# A Day With a Knife Maker . . .



## Kevin (May 20, 2014)

Well a half day anyway. Guys, I have a WHOLE new appreciation for knife making. When I walked into his shop yesterday for the first time I wasn't prepared for what I saw. From talking to him on the phone a few times over the past few weeks I thought he was just a part time knife maker doing it for grins and a past time - he's one of those under spoken men who do more than they say and are more capable than they claim. 

I would be afraid to even guess the value of the tools and equipment in his shop, and he has fabricated much of it from scratch. I don't mean 'scarffing junk & surplus together' either I mean first class fabrication and design. We hit it off really well and the time went by fast. I didn't get to do much actual working other than helping size some custom diameter pins for a knife he's started me on but I got a crash course in basic knife making and following him from machine to machine watching and listening and learning. 

One thing I know for certain is I will probably never get into knife making. Not because I wouldn't like to, and not because I think I wouldn't have the talent. But because my gawwwwd the machinery and equipment it takes to really do it right is unbelievable. I still have woodworking machinery and equipment I want to get so there's no way I can allow myself to start down this road. Sure, it can be done with much less equipment and machinery but if you want to be able to produce a knife the quality of which he makes and you don't want to spend a month doing it, you do have to invest in some machines. 

I had a blast and will go back, but like he said it would probably be better for him to handle the Flynt knives than take 20 times longer teaching me how to do something I am not going pursue probably in this lifetime. He did start me on a small knife and we have it pinned and epoxied for next time I go back and I will finish it, but I can't invest the time into this that I can now clearly see I do not have. I am not going to get into knife making for the same reason my buddies in the late 80's and early 90s's never could talk me into going golfing one single time - because I knew it would consume my life - and my lunch money. 

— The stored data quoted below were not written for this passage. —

-- ==== Sys2Proof/Machine/Compose.lean ====
section
/-!
DEFINITION. The composition of an output line and its conversion for the ports: pane fetches, cut-through rows, blending, borders, the seal
pane, the dry cache, output conversion and dithering (06_panes.md R174, R193, R198; 07_folio_commit_seal.md R202 to R207, R217,
R218, R228).
-/
namespace Sys2Proof.Machine
open Sys2Proof

/-- A pane's read of a line's bytes, which the firewall allows or refuses whole: the bytes, and whether it was refused (R174;
10_stream_memory.md R290). -/
def State.paneRead (s : State) (addr len : Nat) : List (Byte × Bool) × Bool × State :=
  if s.fwAllows 9 false addr len then
    let (bs, s) := s.memTake 9 addr len
    (bs, false, s)
  else (List.replicate len (0, false), true, s.fwRefuse 9 false addr)

/-- The class of a pane's fetches: the larger-numbered of its CLASS and that of what it reads, 3 for a host surface (02_fabric_image.md
R88). A seal surface has no class of its own (log entry 134). -/
def State.fetchClass (s : State) (f : Nat) (t : PaneLatch) : Nat :=
  let own := match s.fabric.now.panes.find? fun p => p.folio == f && p.pane == t.pane with | some p => p.cls | none => 3
  max own (match t.show' with
    | .surface => if t.pane = 8 then 0 else 3
    | _ => s.get (R.stream_CFG_CLASS t.set.index))

/-- The class of a Folio's dry cache: its lowest-numbered pane CLASS (02_fabric_image.md R87). -/
def State.dryClass (s : State) (f : Nat) : Nat :=
  ((s.fabric.now.panes.filter fun p => p.folio == f).map fun p => p.cls).foldl min 3

/-- A stored row is fetched once in a frame: slot 0 newest, 1 second, 2 the vector field. Of a picture the columns are read that the
destination inside the raster needs (R176); under MOTION, whose vectors reach beyond them, the whole row (log entry 124). FW_VIOL counts
lines of component planes (R174). -/
def State.fetchRow (s : State) (f : Nat) (t : PaneLatch) (slot row : Nat) : State :=
  if ((s.folio f).fetched t.pane slot row).isSome then s
  else
    let (addr, from_, len) : Nat × Nat × Nat := if slot = 2 then (t.vecBase + row * (4 * t.vecW), 0, 4 * t.vecW)
      else
        let (a, k) := if t.mode = 2 then (0, lineBytes t.fmt t.w) else byteSpan t.fmt t.w t.span.1 t.span.2 (decide (t.h ≤ row))
        (t.bases.getD slot 0 + row * t.pitch + a, a, k)
    let (bs, bad, s) := (s.unitUse (10 + f / 8) (s.fetchClass f t) len).paneRead addr len
    let bs := List.replicate from_ ((0 : Byte), false) ++ bs
    let s := if bad && decide (t.pane < 8) && slot != 2 then (s.bump (R.pane_FW_VIOL f t.pane)).raise (Flag.pane_FW_VIOL f t.pane) else s
    s.modFolio f fun x => { x with rows := x.rows ++ [⟨t.pane, slot, row, bs⟩] }

/-- The rows of the level behind a destination row: those whose tap counts (R183). -/
def State.tapRows (s : State) (f : Nat) (t : PaneLatch) (y : Nat) : List Int :=
  ((s.rowTaps f t y).filter fun p => p.2 != 0).map (·.1)

/-- The frame rows of the source a destination row of a cut-through pane needs. -/
def cutRows (t : PaneLatch) (rows : List Int) : List Nat :=
  (rows.flatMap fun r =>
    let r := clampTo t.h r
    if t.fmt = 2 ∨ t.fmt = 5 then
      [r / 2, (if r % 2 = 0 then r / 2 - 1 else min (r / 2 + 1) (t.h / 2 - 1))].flatMap fun i => [2 * i, 2 * i + 1]
    else [r]).eraseDups

/-- Whether a row of the frame being received lacks a pixel. -/
def State.rowHoled (s : State) (n slot row : Nat) : Bool :=
  match (s.stream n).writing with
  | some w => w.slot == slot && (List.range (s.width n)).any fun x => (receivedAt w.segs 0 row x).isNone
  | none => false

/-- Whether a row of the source frame in `slot` has arrived: every pixel of it, or a later row, or the frame's end, so that what it
lacks is lost (R198). -/
def State.rowArrived (s : State) (n slot row : Nat) : Bool :=
  match (s.stream n).writing with
  | some w =>
    if w.slot = slot then w.ended || (w.segs.any fun g => decide (row < g.row)) || !s.rowHoled n slot row
    else ((s.stream n).slot slot).st == 2
  | none => ((s.stream n).slot slot).st == 2

/-- Marks of a frame that a cut-through pane shows: in the latch, in STATUS, and the UNVERIFIED flag (R189). -/
def State.markCut (s : State) (f : Nat) (t : PaneLatch) (unv con syn : Bool) : State :=
  let p := t.pane
  let s := s.raiseIf (unv && !s.on (R.pane_STATUS_UNVERIFIED f p)) (Flag.pane_UNVERIFIED f p)
  let set (s : State) (b : Bool) (x : Fld) : State := if b then s.put x 1 else s
  let s := set (set (set s unv (R.pane_STATUS_UNVERIFIED f p)) con (R.pane_STATUS_CONCEALED f p)) syn (R.pane_STATUS_SYNTH f p)
  s.modFolio f fun x =>
    { x with latches := x.latches.map fun l =>
        if l.pane = p then { l with unverified := l.unverified || unv, concealed := l.concealed || con, synth := l.synth || syn } else l }

/-- A cut-through pane's next destination row: its source frame, a late row, and the rows to fetch from the newest slot
(R196, R198). -/
def State.cutStep (s : State) (f : Nat) (t : PaneLatch) (y : Nat) : State :=
  let n := t.set.index
  let s := match (s.folio f).cutSlot, (s.stream n).writing with
    | none, some w =>
      let s := s.modFolio f fun x => { x with cutSlot := some w.slot }
      let q := ((s.stream n).nextSeq w.frameSeq).1
      ((s.put (R.pane_SHOWN_B f t.pane) q).put (R.pane_SHOWN_A f t.pane) q).markCut f t (w.flags.testBit 1) false false
    | _, _ => s
  let need := cutRows t (s.tapRows f t y)
  let x := s.folio f
  let late := match x.cutSlot with
    | none => need.head?
    | some i => need.find? fun r => !s.rowArrived n i r
  let s := match x.cutLate, late with
    | none, some r => (s.modFolio f fun x => { x with cutLate := some r }).raise (Flag.pane_CUT_LATE f t.pane)
    | _, _ => s
  let x := s.folio f
  let old := (s.tapRows f t y).filter fun r => (cutRows t [r]).any fun q =>
    (match x.cutLate with | some l => decide (l ≤ q) | none => false) || (match x.cutSlot with | some i => s.rowHoled n i q | none => true)
  let s := if old.isEmpty then s
    else match (s.stream n).newest with
      | some i =>
        let v := (s.stream n).slot i
        s.markCut f t (v.flags.testBit 1) (v.concealRows != 0 || x.cutSlot.any fun i => need.any (s.rowHoled n i)) (v.flags.testBit 4)
      | none => s
  s.each old fun s r => s.each (partRowsOf t r) fun s q => s.fetchRow f t 0 q

/-- What a pane reads for a destination row. -/
def State.fetchFor (s : State) (f : Nat) (t : PaneLatch) (y : Nat) : State :=
  match t.show' with
  | .cut => s.cutStep f t y
  | .nothing | .colour => s
  | _ =>
    if t.unknown then s
    else
      let rows := s.tapRows f t y
      let fetch (s : State) (slot : Nat) (rows : List Int) : State := s.each rows fun s r => s.each (partRowsOf t r) fun s q => s.fetchRow f t slot q
      let s := fetch s 0 rows
      if t.mode = 0 then s
      else
        let s := fetch s 1 rows
        if t.mode = 1 then s
        else
          let s := s.each (vectorRowsOf t rows) fun s r => s.fetchRow f t 2 r
          let x := s.folio f
          let s := fetch s 1 (rows.flatMap fun r => displacedRows x t t.weight r).eraseDups
          fetch s 0 (rows.flatMap fun r => displacedRows x t ((t.weight : Int) - 256) r).eraseDups

/-- A sample of a slot as it stands in memory. -/
def State.slotSample (s : State) (n slot c r x : Nat) : Nat :=
  let code := s.storeFmt n
  match storageFormat code with
  | none => 0
  | some (l, b) =>
    let row := if l = .c420 && c != 0 then s.height n + r else r
    let a := s.slotBase n slot + 4096 + row * linePitch code (s.width n)
    let i := sampleIndex l c x
    (leNat ((List.range 3).map fun k => s.memByte (a + i * b / 8 + k)) >>> (i * b % 8)) % 2 ^ b

/-- The stored samples of a cut-through pane: the source frame's, the newest slot's from the late row on and where a packet was lost
(R198). -/
def State.cutStored (s : State) (f : Nat) (t : PaneLatch) : Stored := fun _ c r x =>
  let st := s.folio f
  let n := t.set.index
  let frameRow := if (t.fmt = 2 ∨ t.fmt = 5) ∧ c ≠ 0 then 2 * r + 1 else r
  let old := storedRows st t 0 c r x
  if (match st.cutLate with | some l => decide (l ≤ frameRow) | none => false) then old
  else match st.cutSlot with
    | none => old
    | some i =>
      match (s.stream n).writing with
      | some w =>
        if w.slot = i then
          match convertSample (w.segs.any fun g => g.full) t.fmt t.w (receivedAt w.segs) c r x with
          | some v => some v
          | none => old
        else some (s.slotSample n i c r x)
      | none => some (s.slotSample n i c r x)

/-- R193: the shares of S and D, from the alpha of the pixel (0 to 65535) and GLOBAL_ALPHA. -/
def blendShares (mode alpha a16 : Nat) (premult : Bool) : Rat × Rat :=
  let ag : Rat := (alpha : Rat) / 255
  let ap : Rat := (a16 : Rat) / 65535
  if mode = 1 ∨ (mode = 2 ∧ premult = false) then (ap * ag, 1 - ap * ag)
  else if mode = 2 then (ag, 1 - ap * ag)
  else (ag, 1 - ag)

/-- S over D, rounded once, halves up, to 16 bits. -/
def blendOver (k : Rat × Rat) (src dst : List Nat) : List Nat :=
  (List.range 3).map fun i => clamp16 (roundHalf (k.1 * (src.getD i 0 : Nat) + k.2 * (dst.getD i 0 : Nat)))

/-- Whether a destination-relative pixel lies in a pane's border (R203). -/
def inBorder (c : PaneSet) (dx dy : Nat) : Bool :=
  (c.sides.testBit 0 && decide (dx < c.borderW)) || (c.sides.testBit 1 && decide (c.dstW ≤ dx + c.borderW))
    || (c.sides.testBit 2 && decide (dy < c.borderW)) || (c.sides.testBit 3 && decide (c.dstH ≤ dy + c.borderW))

/-- A pane's pixel laid over what is below it; none where a word it depends on is poisoned (R193, R203, R287). -/
def State.overPane (s : State) (f : Nat) (t : PaneLatch) (x y : Nat) (below : List Nat) : Option (List Nat) :=
  let c := t.set
  let dx := ((x : Int) - c.dstX).toNat
  let dy := ((y : Int) - c.dstY).toNat
  let plain (mode : Nat) (px : List Nat) : Option (List Nat) :=
    some (blendOver (blendShares mode c.alpha (if t.fmt = 6 then px.getD 3 65535 else 65535) (t.fmt == 6 && c.cs == 3 && !c.custom)) px below)
  match t.show' with
  | .nothing => some below
  | _ =>
    if inBorder c dx dy then plain 0 (widenColour c.border)
    else if t.unknown then some ((List.range 3).map fun i => Config.undefinedPixel s.freeCount x y i % 65536)
    else match t.show' with
      | .colour => plain (if c.mode = 3 then 0 else c.mode) (widenColour c.fill)
      | .cut => (s.panePixel f (s.cutStored f t) t dx dy).bind (plain (if c.mode = 3 then 0 else c.mode))
      | _ => (s.panePixel f (storedRows (s.folio f) t) t dx dy).bind (plain (if c.mode = 3 then 0 else c.mode))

He never even told me he had a website but here it is. I can tell it is pretty dated because he says on it he is part time but he has been doing this full time now for years. 

http://www.packardknives.com/

He's a good man and a talented knife maker and I'm glad I met him. I will keep y'all updated on the knives.

Reactions: Like 8 | Way Cool 2


----------



## Molokai (May 20, 2014)

I really enjoyed reading your post. You are right Kevin, if you want to produce knives of that quality (which cost more than average knives) you have to invest in machines. But you only need to have will to do knives and can make basic knives with basic tools.
We all knifemakers started making knives from scrap steel and move to finer and finer equipment. Imagine me saying to my wife : Dear, i want to start making knives, i need 10000 $ to start. You actually need 50 dollars or a little more. I suggest you read book from Wayne Goddard, 50 $ knife shop. 
Some people finish knives in a couple of hours, some in 30 hours, and i would rather buy that 30 hour knife than 3 hour knife. Thats just me.... 
I am looking forward seeing photos of the finished knives.

Reactions: Like 2


----------



## Kevin (May 20, 2014)

I agree with all you said Tom. I tried to cover a lot of ground in my post, but the thing I tried to convey and didn't say is that when I go into something like that I go whole hog and I know better than to start that journey at this point in my life with everything else going on!

Reactions: Like 1


----------



## Mike1950 (May 20, 2014)

Kevin said:


> I agree with all you said Tom. I tried to cover a lot of ground in my post, but the thing I tried to convey and didn't say is that when I go into something like that I go whole hog and I know better than to start that journey at this point in my life with everything else going on!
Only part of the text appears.